TASK PROMPT — Copy out all lines bearing the word "statusWord" from the listing below.

DATASET RECORDS —

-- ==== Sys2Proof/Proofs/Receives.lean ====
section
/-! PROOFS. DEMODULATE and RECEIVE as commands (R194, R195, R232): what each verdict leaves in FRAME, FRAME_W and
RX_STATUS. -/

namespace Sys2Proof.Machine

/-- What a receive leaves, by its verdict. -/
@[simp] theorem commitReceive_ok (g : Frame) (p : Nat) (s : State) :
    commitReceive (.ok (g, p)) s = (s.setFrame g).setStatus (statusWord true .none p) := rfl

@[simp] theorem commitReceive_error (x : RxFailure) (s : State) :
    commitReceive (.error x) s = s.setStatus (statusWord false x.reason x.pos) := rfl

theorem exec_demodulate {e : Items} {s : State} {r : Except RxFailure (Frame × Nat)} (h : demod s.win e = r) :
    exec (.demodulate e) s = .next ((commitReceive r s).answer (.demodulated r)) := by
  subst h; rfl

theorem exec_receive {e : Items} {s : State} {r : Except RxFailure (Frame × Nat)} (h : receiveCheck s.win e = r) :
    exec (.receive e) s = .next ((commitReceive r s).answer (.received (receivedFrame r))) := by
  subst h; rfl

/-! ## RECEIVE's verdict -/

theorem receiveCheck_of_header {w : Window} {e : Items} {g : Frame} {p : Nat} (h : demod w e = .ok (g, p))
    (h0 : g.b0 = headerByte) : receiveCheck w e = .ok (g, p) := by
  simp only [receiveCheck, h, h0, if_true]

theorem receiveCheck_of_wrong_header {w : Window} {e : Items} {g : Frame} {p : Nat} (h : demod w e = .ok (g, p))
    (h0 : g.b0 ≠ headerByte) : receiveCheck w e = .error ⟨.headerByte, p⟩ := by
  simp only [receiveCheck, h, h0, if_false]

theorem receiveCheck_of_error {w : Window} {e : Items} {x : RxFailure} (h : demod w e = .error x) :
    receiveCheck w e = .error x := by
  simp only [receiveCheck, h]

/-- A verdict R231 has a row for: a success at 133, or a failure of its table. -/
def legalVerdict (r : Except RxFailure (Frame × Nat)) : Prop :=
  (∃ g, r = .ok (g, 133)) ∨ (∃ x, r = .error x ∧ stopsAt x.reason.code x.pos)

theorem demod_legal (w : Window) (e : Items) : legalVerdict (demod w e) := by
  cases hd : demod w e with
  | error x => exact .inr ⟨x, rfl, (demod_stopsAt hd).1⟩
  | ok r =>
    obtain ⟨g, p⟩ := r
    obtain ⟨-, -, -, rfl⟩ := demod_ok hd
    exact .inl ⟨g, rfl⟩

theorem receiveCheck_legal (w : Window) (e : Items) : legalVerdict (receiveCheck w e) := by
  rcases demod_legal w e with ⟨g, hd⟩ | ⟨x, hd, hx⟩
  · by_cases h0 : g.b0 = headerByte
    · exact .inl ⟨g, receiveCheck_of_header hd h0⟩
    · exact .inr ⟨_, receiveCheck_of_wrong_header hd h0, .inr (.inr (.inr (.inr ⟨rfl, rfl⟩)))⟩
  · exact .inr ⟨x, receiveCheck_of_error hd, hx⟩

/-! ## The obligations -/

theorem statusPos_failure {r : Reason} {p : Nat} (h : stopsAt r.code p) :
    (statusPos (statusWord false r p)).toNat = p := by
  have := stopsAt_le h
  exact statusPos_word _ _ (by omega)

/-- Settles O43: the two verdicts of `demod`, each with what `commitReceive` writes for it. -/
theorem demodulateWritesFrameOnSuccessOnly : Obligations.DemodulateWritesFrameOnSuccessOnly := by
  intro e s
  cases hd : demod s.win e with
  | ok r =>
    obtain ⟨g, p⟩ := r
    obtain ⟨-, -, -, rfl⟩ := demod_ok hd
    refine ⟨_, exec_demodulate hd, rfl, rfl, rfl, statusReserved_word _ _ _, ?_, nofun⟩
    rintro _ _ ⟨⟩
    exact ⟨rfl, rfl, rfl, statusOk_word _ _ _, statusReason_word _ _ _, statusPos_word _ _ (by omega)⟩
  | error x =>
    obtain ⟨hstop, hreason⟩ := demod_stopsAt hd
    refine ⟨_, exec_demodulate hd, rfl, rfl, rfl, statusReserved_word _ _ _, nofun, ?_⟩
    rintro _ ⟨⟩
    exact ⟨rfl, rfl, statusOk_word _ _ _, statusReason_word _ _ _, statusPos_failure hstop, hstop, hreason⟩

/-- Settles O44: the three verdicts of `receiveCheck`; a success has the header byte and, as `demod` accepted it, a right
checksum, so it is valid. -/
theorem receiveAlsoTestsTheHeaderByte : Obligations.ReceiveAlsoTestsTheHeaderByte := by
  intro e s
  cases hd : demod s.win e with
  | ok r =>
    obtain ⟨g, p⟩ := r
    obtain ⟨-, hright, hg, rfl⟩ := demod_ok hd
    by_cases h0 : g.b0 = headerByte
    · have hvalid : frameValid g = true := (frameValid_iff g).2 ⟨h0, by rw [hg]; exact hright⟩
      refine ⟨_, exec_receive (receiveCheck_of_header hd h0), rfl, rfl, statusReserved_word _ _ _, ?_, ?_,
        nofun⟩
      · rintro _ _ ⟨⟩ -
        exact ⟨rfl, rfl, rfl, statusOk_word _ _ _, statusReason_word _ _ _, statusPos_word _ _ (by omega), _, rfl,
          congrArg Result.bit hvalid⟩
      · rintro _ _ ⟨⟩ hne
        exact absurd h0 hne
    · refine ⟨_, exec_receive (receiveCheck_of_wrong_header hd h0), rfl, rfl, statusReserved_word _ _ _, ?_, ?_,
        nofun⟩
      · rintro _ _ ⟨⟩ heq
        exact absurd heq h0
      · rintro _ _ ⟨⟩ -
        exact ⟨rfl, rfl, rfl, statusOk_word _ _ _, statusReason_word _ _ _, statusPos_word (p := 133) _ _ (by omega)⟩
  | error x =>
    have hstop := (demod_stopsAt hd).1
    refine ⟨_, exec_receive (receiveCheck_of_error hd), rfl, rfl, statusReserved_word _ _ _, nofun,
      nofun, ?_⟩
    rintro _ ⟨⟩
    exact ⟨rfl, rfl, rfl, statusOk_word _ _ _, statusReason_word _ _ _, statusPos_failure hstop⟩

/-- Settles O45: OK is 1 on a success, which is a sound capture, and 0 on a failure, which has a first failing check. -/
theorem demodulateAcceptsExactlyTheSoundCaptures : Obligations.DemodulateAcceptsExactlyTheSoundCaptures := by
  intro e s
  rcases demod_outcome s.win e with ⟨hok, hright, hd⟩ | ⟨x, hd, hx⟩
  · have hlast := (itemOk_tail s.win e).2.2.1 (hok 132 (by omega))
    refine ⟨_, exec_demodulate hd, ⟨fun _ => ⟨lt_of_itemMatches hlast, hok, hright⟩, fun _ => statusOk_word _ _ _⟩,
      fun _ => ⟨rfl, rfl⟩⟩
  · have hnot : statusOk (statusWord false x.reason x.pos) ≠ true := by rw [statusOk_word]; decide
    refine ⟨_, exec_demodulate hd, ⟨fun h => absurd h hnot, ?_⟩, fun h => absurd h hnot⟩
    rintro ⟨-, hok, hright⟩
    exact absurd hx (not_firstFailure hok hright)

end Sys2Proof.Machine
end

TASK OUTPUT —
    commitReceive (.ok (g, p)) s = (s.setFrame g).setStatus (statusWord true .none p) := rfl
    commitReceive (.error x) s = s.setStatus (statusWord false x.reason x.pos) := rfl
    (statusPos (statusWord false r p)).toNat = p := by
  · have hnot : statusOk (statusWord false x.reason x.pos) ≠ true := by rw [statusOk_word]; decide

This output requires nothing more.